Старый грузин глаз с меня не спускал. Он все время боялся, что я буду воровать у них деньги. И даже не ел, чтоб от меня не отвлекаться. Деньги я клала в картонную коробку, которая лежала рядом.
Очередь росла с каждой минутой. Ни одной машины с цветами больше не было. Я не успевала делать и продавать букеты одновременно. Я была счастлива и очень горда собой. День был удивительный, ослепительно ярким было солнце. Шарики мимозы тоже были похожи на солнышко. Или на маленьких цыплят. Мир ошеломлял меня сплошным ярко-желтым сиянием. Я подчеркивала этот цвет фиолетовыми лентами, которыми обвязывала букеты.

Незаметно, но все же я почувствовала вдруг, что устала. Что целый день ничего не ела. Грузины, не мигая, продолжали следить за моими руками, то и дело выхватывая из коробки крупные деньги. «Лучше б помогали нарезать ленты, жлобы этакие!» Мне стало обидно. Постаралась выторговать себе зарплату побольше – безрезультатно. Как назло, ни одного знакомого, которому бы я могла просто так, без денег, дать букет.

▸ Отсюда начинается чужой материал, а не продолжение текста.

/-- Berths, Mast and Lock commands (R369 to R400). -/
def Obligations.BerthsMastAndLocks : Prop :=
  ∀ (s : State),
    (∀ agent : Bool, s.inReset = false →
      let m := 24 + bit agent
      let r := s.g BTH_TX_PEER_PEER (dBth m)
      let from_ := s.g BTH_RX_PEER_PEER (dBth m)
      let word := s.g BTH_TX_DATA_WORD (dBth m)
      let pos := AMap.get 0 s.bthPos m
      let woke := match domainOfPart r with | some d => s.gated d | none => false
      ((s.chan m r).isSome = true → exec (.bthTxPost agent) s =
        .next ((s.incSat BTH_COUNT_FULL_REFUSED 0).answer true 0)) ∧
      (s.chan m r = none → s.waitsFor r m = true → ∃ t, exec (.bthTxPost agent) s = .next t ∧ t.mem = s.mem ∧
        t.chan m r = none ∧ (t.core r).w = ((s.core r).receive ⟨word, m, s.epoch m⟩).w ∧ (t.core r).ba = true ∧
        ∀ c, c ≠ r → t.core c = s.core c) ∧
      (s.chan m r = none → s.waitsFor r m = false → r < 27 → ∃ t, exec (.bthTxPost agent) s = .next t ∧ t.mem = s.mem ∧
        t.cores = s.cores ∧ t.chan m r = some ⟨word, m, s.epoch m⟩ ∧ t.resp = ⟨true, 2 ^ 31 + bit woke * 2 ^ 30⟩) ∧
      (s.eccIn (.channel from_ m) = false → ∃ t, exec (.bthRxTake agent) s = .next t ∧ t.mem = s.mem ∧ t.cores = s.cores ∧
        t.chan from_ m = none ∧ t.resp = ⟨true, takenWord (s.chan from_ m)⟩) ∧
      (s.eccIn (.channel from_ m) = true → (s.chan from_ m).isSome = true → ∃ t, exec (.bthRxTake agent) s = .next t ∧
        t.mem = s.mem ∧ t.cores = s.cores ∧ t.chan from_ m = none ∧ t.resp = ⟨true, 0⟩ ∧
        (t.faultStatus .bth).testBit BTH_ECC_UNCORR = true) ∧
      (s.firstFull m pos = none → exec (.bthRxAny agent) s = .next (s.answer true 0)) ∧
      (∀ a, s.firstFull m pos = some a → s.eccIn (.channel a m) = false → ∃ t, exec (.bthRxAny agent) s = .next t ∧ t.mem = s.mem ∧ t.cores = s.cores ∧
        t.chan a m = none ∧ t.resp = ⟨true, takenWord (s.chan a m)⟩ ∧ AMap.get 0 t.bthPos m = (a + 1) % 32)) ∧
    (∀ d : Fin 7, d.val ∈ s.waking → ∃ t, exec (.domainWakeDone d) s = .next t ∧ t.mem = s.mem ∧ t.cores = s.cores ∧
      t.gated d.val = false ∧ d.val ∉ t.waking ∧ (d.val = 6 → ∀ a, a < 32 → t.chan a 28 = none)) ∧
    (∀ src : Fin 512,
      let k := dSrc src.val
      let counted : State → Prop := fun t => t.mem = s.mem ∧ t.cores = s.cores ∧
        t.g MST_SRC_STATE_COUNT k = min (s.g MST_SRC_STATE_COUNT k + 1) 15
      (srcEdge src = true → src.val < 0x180 → ∃ t, exec (.mastSourceFire src) s = .next t ∧ counted t) ∧
      (srcLevel src = true → ∃ t, exec (.mastSourceFire src) s = .next t ∧ t.mem = s.mem ∧ t.cores = s.cores ∧
        t.on MST_SRC_STATE_LEVEL k = s.levelInput src.val) ∧
      (srcNamed src = false → exec (.mastSourceFire src) s = .next s ∧
        (s.inReset = false → exec (.setPending src) s = .next (s.answer true 0))) ∧
      (s.inReset = false → srcEdge src = true → ∃ t, exec (.setPending src) s = .next t ∧ counted t) ∧
      (s.inReset = false → srcLevel src = true → ∃ t, exec (.setPending src) s = .next t ∧ t.mem = s.mem ∧ t.cores = s.cores ∧
        src.val ∈ t.soft ∧ t.quays = s.quays) ∧
      (s.inReset = false → ∃ t, exec (.mastSourceOff src) s = .next t ∧ t.mem = s.mem ∧ t.cores = s.cores ∧ t.on MST_SRC_CFG_ON k = false ∧
        ∀ c, c < 24 → t.offer c = match s.offer c with
          | some o => some (if o.src = src.val ∧ o.at_ + 4 < s.fab then { o with withdrawn := true } else o)
          | none => none) ∧
      (s.moderated src.val = true → exec (.moderationEnd src) s = .next s) ∧
      (s.moderated src.val = false →
        exec (.moderationEnd src) s = .next { s with grantAt := AMap.del s.grantAt src.val })) ∧
    (∃ t, exec .mastOffer s = .next t ∧ t.mem = s.mem ∧ ∀ c src, c < 24 →
      (∀ n, s.eccIn (.source n) = false) → s.offerable c = true → s.offer c = none →
      s.select c = some src → s.gated (c / 4) = false → ((s.core c).run ≠ .wait ∨ (s.core c).ie = true) →
      t.offer c = some ⟨src, s.fab, false, s.g MST_SRC_CFG_PRIO (dSrc src)⟩ ∧ t.core c = s.core c) ∧
    (∀ (c : Fin 24) (o : Offer),
      let k := s.core c.val
      let valid := o.withdrawn = false ∧ s.srcPending o.src = true ∧ s.on MST_SRC_STATE_ACTIVE (dSrc o.src) = false
      s.offer c.val = some o → o.src < 512 → k.held = none → k.run ≠ .idle → k.run ≠ .reset →
      (valid → ∃ t, exec (.mastClaimGrant [c]) s = .next t ∧ t.mem = s.mem ∧ t.offer c.val = none ∧
        t.on MST_SRC_STATE_ACTIVE (dSrc o.src) = true ∧ t.g MST_SRC_STATE_OWNER (dSrc o.src) = c.val ∧
        (t.core c.val).held = some ⟨o.src, o.prio, s.soft.contains o.src, false⟩ ∧ ∀ d, d ≠ c.val → t.core d = s.core d) ∧
      (¬ valid → ∃ t, exec (.mastClaimGrant [c]) s = .next t ∧ t.mem = s.mem ∧ t.offer c.val = none ∧
        (t.core c.val).held = some ⟨0x3FF, o.prio, false, false⟩ ∧ ∀ d, d ≠ c.val → t.core d = s.core d)) ∧
    ∀ l : Fin 21,
      let d := dLock l.val
      let k := s.lock l.val
      let busy := s.on LCK_STATUS_BUSY d = true
      let granted : State → Nat × Nat → Prop := fun t x => t.mem = s.mem ∧ t.cores = s.cores ∧ t.on LCK_STATUS_BUSY d = true ∧
        t.g LCK_STATUS_HOLDER d = waitSlot x % 32 ∧ (t.lock l.val).master = x.1 ∧ (t.lock l.val).grantAt = s.fab
      (∀ ms : List (Fin 42),
        let u := s.setLock l.val { k with waiting := k.waiting ++
          ((ms.map (·.val)).filter fun m => requests m l.val).map fun m => (m, s.fab) }
        (busy → exec (.lockGrant l ms) s = .next u) ∧
        (¬ busy → s.on LCK_STATUS_PARKED d = false → u.lockWinner l.val = none → exec (.lockGrant l ms) s = .next u) ∧
        (∀ x, ¬ busy → s.on LCK_STATUS_PARKED d = false → u.lockWinner l.val = some x →
          ∃ t, exec (.lockGrant l ms) s = .next t ∧ granted t x)) ∧
      (busy → s.on LCK_STATUS_PARKED d = false →
        (∀ x, (s.p LCK_STATUS_BUSY d 0).lockWinner l.val = some x →
          ∃ t, exec (.lockTransferEnd l) s = .next t ∧ granted t x) ∧
        (k.waiting = [] → ∃ t, exec (.lockTransferEnd l) s = .next t ∧ t.mem = s.mem ∧ t.cores = s.cores ∧ t.locks = s.locks ∧
          t.on LCK_STATUS_BUSY d = false ∧ t.on LCK_STATUS_PARKED d = s.on LCK_CFG_MODE d ∧
          t.g LCK_STATUS_HOLDER d = if s.on LCK_CFG_MODE d then s.g LCK_STATUS_HOLDER d else 0)) ∧
      (∀ (addr : Addr) (write : Bool),
        let r := s.g LCK_STATUS_HOLDER d
        busy → r < 21 → k.grantAt + s.lockHold l.val r ≤ s.fab → ∃ t, exec (.holdCutoff l addr write) s = .next t ∧
          (t.g LCK_CUT_CUT d).testBit r = true ∧ (t.faultStatus .lck).testBit LCK_HOLD_CUTOFF = true ∧
          (24 ≤ k.master → t.mem = s.mem ∧ t.cores = s.cores)) ∧
      (∃ t, exec (.quotaUnmask l) s = .next t ∧ t.mem = s.mem ∧ t.cores = s.cores ∧
        (busy → (t.lock l.val).grants = k.grants.filter fun g => s.fab < g.2 + s.g LCK_CFG_WINDOW d))

/-- Pair and Mooring commands (R403 to R422). -/
def Obligations.PairCommands : Prop :=
  ∀ (s : State),
    let p := s.pair
    let enabled := s.on PAIR_CTRL_ENABLE = true
    let link := s.on PAIR_STATUS_LINK = true
    let keeps : State → Prop := fun t => t.mem = s.mem ∧ t.cores = s.cores
    let fault : State → Nat → Prop := fun t b => (t.faultStatus .pair).testBit b = true
    let dropped : State → Prop := fun t => t.g PAIR_ROLE_ROLE_DROPS = min (s.g PAIR_ROLE_ROLE_DROPS + 1) (2 ^ PAIR_ROLE_ROLE_DROPS.w - 1)
    let epochNow := s.g PAIR_ROLE_ROLE_EPOCH
    (∀ a : Bool,
      (s.on PAIR_STATUS_PEER_OWN = a → exec (.peerOwnChange a) s = .next s) ∧
      (s.on PAIR_STATUS_PEER_OWN ≠ a → ∃ t, exec (.peerOwnChange a) s = .next t ∧ keeps t ∧
        t.on PAIR_STATUS_PEER_OWN = a ∧ t.pair.released = !a ∧
        (a = true → s.on PAIR_STATUS_OWN = true → p.claim = none → p.grace = none → fault t PAIR_ROLE_CONFLICT))) ∧
    (∃ t, exec .mooringLinkUp s = .next t ∧ keeps t ∧ t.pair.lanes = true ∧
      (¬ link → t.on PAIR_STATUS_LINK = (match p.statusAt with | some a => decide (s.fab ≤ a + statusLife) | none => false)) ∧
      (link → t.on PAIR_STATUS_LINK = true)) ∧
    (∀ lanes : Bool, link → lanes = true ∨ (∀ a, p.statusAt = some a → a + statusLife < s.fab) →
      ∃ t, exec (.mooringLinkDown lanes) s = .next t ∧ keeps t ∧ t.on PAIR_STATUS_LINK = false ∧ t.pair.unacked = [] ∧
        (∀ a, a < 32 → t.chan a 26 = none) ∧ (enabled → fault t PAIR_LINK_LOST)) ∧
    (enabled → s.atCycle 250 (10 * usCycles) = false → exec .pairTick s = .next s) ∧
    (enabled → s.atCycle 250 (10 * usCycles) = true →
      let quiet := s.mode ≠ STANDBY ∨ p.released = false ∨ s.on PAIR_STATUS_PEER_OWN = true
      (quiet → p.swapAt = none → (∀ m ∈ p.unacked, m.repeats ≠ 3) → ∃ t pre arg body, exec .pairTick s = .next t ∧ keeps t ∧
        t.outbox = s.outbox ++ pre ++ [.mooring 3 s.pairFlags epochNow 0 p.txSeq arg body] ∧ t.pair.acks = [] ∧
        t.pair.txSeq = (p.txSeq + 1) % 2 ^ 32) ∧
      (¬ quiet → s.fit = true → ∃ t, exec .pairTick s = .next t ∧ t.on PAIR_STATUS_OWN = true ∧ t.mode = RUN ∧
        t.g PAIR_ROLE_ROLE_EPOCH = (epochNow + 1) % 2 ^ 16) ∧
      (¬ quiet → s.fit = false → ∃ t, exec .pairTick s = .next t ∧ t.mode = STANDBY ∧ fault t PAIR_NO_TAKEOVER)) ∧
    (∀ (owns fit : Bool) (mode : Fin 8) (epoch : BitVec 16) (unit : Fin 2) (acks taken : List (BitVec 32)), enabled →
      let x := exec (.mooringStatus owns fit mode epoch unit acks taken 0) s
      (unit.val = s.g PAIR_CTRL_UNIT → x = .next (s.hw PAIR_STATUS_UNIT_CLASH 0 1)) ∧
      (unit.val ≠ s.g PAIR_CTRL_UNIT → s.mode = STANDBY → ∃ t, x = .next t ∧ t.pair.peerMode = mode.val ∧
        t.on PAIR_STATUS_PEER_FIT = fit ∧ (owns = true → p.adopted = false → t.g PAIR_ROLE_ROLE_EPOCH = epoch.toNat)) ∧
      (unit.val ≠ s.g PAIR_CTRL_UNIT → s.mode ≠ STANDBY → epoch.toNat ≠ epochNow → ∃ t, x = .next t ∧ dropped t ∧
        t.pair.peerMode = mode.val) ∧
      (unit.val ≠ s.g PAIR_CTRL_UNIT → s.mode ≠ STANDBY → epoch.toNat = epochNow → p.finals = false →
        ∃ t, x = .next t ∧ t.pair.peerMode = mode.val ∧ t.on PAIR_STATUS_PEER_FIT = fit)) ∧
    (∀ (i : Fin 8) (owns : Bool) (epoch : BitVec 16) (unit : Fin 2) (seq : BitVec 32) (flt : Fin 3), enabled → link →
      let x := s.stream i.val
      let got := match x.rx with | some (q, l) => if q = seq.toNat then l else [] | none => []
      let bad := match x.rx with | some (q, _) => x.rxBad && q == seq.toNat | none => false
      let role := s.roleOk owns epoch.toNat = true
      (∀ lines : List (BitVec 64 × List (BitVec 8)),
        (flt.val = 0 → role → ∃ t, exec (.mooringCopyData i owns epoch unit seq lines flt) s = .next t ∧ keeps t ∧
          (t.stream i.val).rx = some (seq.toNat, got ++ lines.map fun r => (r.1.toNat, r.2)) ∧ (t.stream i.val).rxBad = bad) ∧
        (flt.val = 0 → ¬ role → ∃ t, exec (.mooringCopyData i owns epoch unit seq lines flt) s = .next t ∧ keeps t ∧
          dropped t ∧ (t.stream i.val).rxBad = true) ∧
        (flt.val ≠ 0 → ∃ t, exec (.mooringCopyData i owns epoch unit seq lines flt) s = .next t ∧ keeps t ∧
          (t.stream i.val).rxBad = true ∧ (flt.val = 2 → fault t PAIR_ECC_UNCORR))) ∧
      ∀ (lines gen digest : BitVec 32) (crc : Bool) (seqs : List (Fin 2048 × BitVec 16)), flt.val = 0 → role →
        ∃ t, exec (.mooringCopyEnd i owns epoch unit seq lines gen digest crc seqs flt) s = .next t ∧ keeps t ∧
          (t.stream i.val).rx = none ∧
          if bad = false ∧ crc = true ∧ got.length = lines.toNat then ∃ c, (t.stream i.val).committed = x.committed ++ [c] ∧
            c.seq = seq.toNat ∧ c.lines = got ∧ c.gen = gen.toNat ∧ c.digest = digest.toNat
          else (t.stream i.val).committed = x.committed) ∧
    (∀ (w : Fin 26) (owns : Bool) (epoch : BitVec 16) (unit : Fin 2) (seq word : BitVec 32), enabled → link →
      let i := w.val
      (epoch.toNat = epochNow → seq.toNat ∉ p.seen → (s.chan 26 i) = none → s.waitsFor i 26 = false →
        ∃ t, exec (.mooringBerth w epoch unit seq word 0) s = .next t ∧ keeps t ∧ t.pair.acks = p.acks ++ [seq.toNat] ∧
          t.chan 26 i = some ⟨word.toNat, 26, s.epoch 26⟩) ∧
      (epoch.toNat = epochNow → seq.toNat ∉ p.seen → ∃ t, exec (.mooringBerthTaken w epoch unit seq 0) s = .next t ∧
        keeps t ∧ t.regs = s.regs ∧ t.chan i 26 = none ∧ t.pair.acks = p.acks ++ [seq.toNat]) ∧
      (epoch.toNat ≠ epochNow → (∃ t, exec (.mooringBerth w epoch unit seq word 0) s = .next t ∧ keeps t ∧ dropped t) ∧
        ∃ t, exec (.mooringBerthTaken w epoch unit seq 0) s = .next t ∧ keeps t ∧ dropped t) ∧
      (s.roleOk owns epoch.toNat = true → (∃ t, exec (.mooringSwap owns epoch unit seq 0) s = .next t ∧ keeps t ∧
          t.pair.swapNoted = true ∧ t.pair.acks = p.acks ++ [seq.toNat]) ∧
        ∃ t, exec (.mooringExchange owns epoch unit seq word 0) s = .next t ∧ seq.toNat ∈ t.pair.acks) ∧
      (s.roleOk owns epoch.toNat = false → (∃ t, exec (.mooringSwap owns epoch unit seq 0) s = .next t ∧ keeps t ∧ dropped t) ∧
        ∃ t, exec (.mooringExchange owns epoch unit seq word 0) s = .next t ∧ keeps t ∧ dropped t)) ∧
    (∀ (i : Fin 8) (c : CopyRec) (r : List CopyRec), (s.stream i.val).committed = c :: r → s.canTake i.val = true → s.takenBy c = true →
      s.mode = STANDBY → p.takeover = false → p.bcnWait = false → ∃ t, exec (.copyTakeUpEnd i) s = .next t ∧ t.pair.takeFree = s.fab ∧
        t.on PAIR_STREAM_STATUS_TAKEN (dStream i.val) = true ∧ t.g PAIR_STREAM_SEQ_SEQ (dStream i.val) = c.seq % 2 ^ 32 ∧
        (t.stream i.val).committed = r ∧ (t.stream i.val).digest = c.digest) ∧
    (∀ i : Fin 7, s.mode = STANDBY → link → p.peerMode = RUN → s.streamOn i.val = true → (s.stream i.val).stale = false →
      (s.stream i.val).lastDone + s.g PAIR_COPY_LOCK_STALE_MS * 1000 * usCycles ≤ s.fab →
      ∃ t, exec (.copyStale i) s = .next t ∧ keeps t ∧ (t.stream i.val).stale = true ∧ fault t PAIR_COPY_STALE) ∧
    (let at_ := s.timeNs PAIR_SWAP_TIME_NS_NANOSECONDS
      let may := s.mode = RUN ∧ enabled ∧ s.on PAIR_STATUS_PEER_FIT = true ∧ p.swapTime = none
      (s.inReset = false → ¬ may → exec .swapCommand s = .next ((s.p PAIR_SWAP_CMD_REFUSAL 0 0xA03).answer true 0)) ∧
      (s.inReset = false → may → at_ < s.tideNs + 1000000 ∨ s.tideNs + 3600000000000 < at_ →
        exec .swapCommand s = .next ((s.p PAIR_SWAP_CMD_REFUSAL 0 0xA04).answer true 0)) ∧
      (s.inReset = false → may → s.tideNs + 1000000 ≤ at_ → at_ ≤ s.tideNs + 3600000000000 → ∃ t, exec .swapCommand s = .next t ∧ keeps t ∧
        t.pair.swapTime = some at_ ∧ t.g PAIR_SWAP_CMD_SWAP_STATE = 1 ∧ ∃ m, t.pair.unacked = p.unacked ++ [m] ∧ m.type = 6)) ∧
    ∀ at_, p.swapTime = some at_ →
      (at_ ≤ s.tideNs → p.swapAt = none → ∃ t, exec .swapStart s = .next t ∧ t.pair.swapAt = some s.fab) ∧
      (at_ + 10000000 ≤ s.tideNs → ∃ t, exec .swapTimeout s = .next t ∧ keeps t ∧ t.pair.swapTime = none ∧
        t.pair.swapAt = none ∧ t.pair.finals = false ∧ t.g PAIR_SWAP_CMD_SWAP_STATE = 3 ∧ fault t PAIR_PEER_UNFIT)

Мне сильно захотелось незаметно запрятать денежку. Бесполезно. И так, и так попробовала – не получается. Замешкалась со сдачей, молодая покупательница смотрела на меня с любопытст¬вом. И я решилась. Наклонилась к ней и зашептала в самое ухо:
– Девушка, мне очень мало платят за работу. Если у вас есть возможность как-нибудь незаметно дать мне деньги – сделайте это, пожалуйста...
Девушка, хоть и молодая, даже глазом от удивления не морг¬нув, тут же невозмутимо засунула мне в рукав куртки десять рублей.
Мало того, я с ужасом увидела, как она всей очереди громко рассказала о том, как наглые, бессердечные «чурки»  (слава богу, они не обращали внимания) обманывают бедную русскую женщину.
Очередь ахнула. Было много мужчин. Я боялась, что они опрокинут фуру. Видимо, это первоначально входило в их намерения. Но потом, благоразумно посовещавшись, очередь решила отомстить по-своему.
Покупатели стали придумывать всякие изощренные способы, как незаметно просунуть мне деньги.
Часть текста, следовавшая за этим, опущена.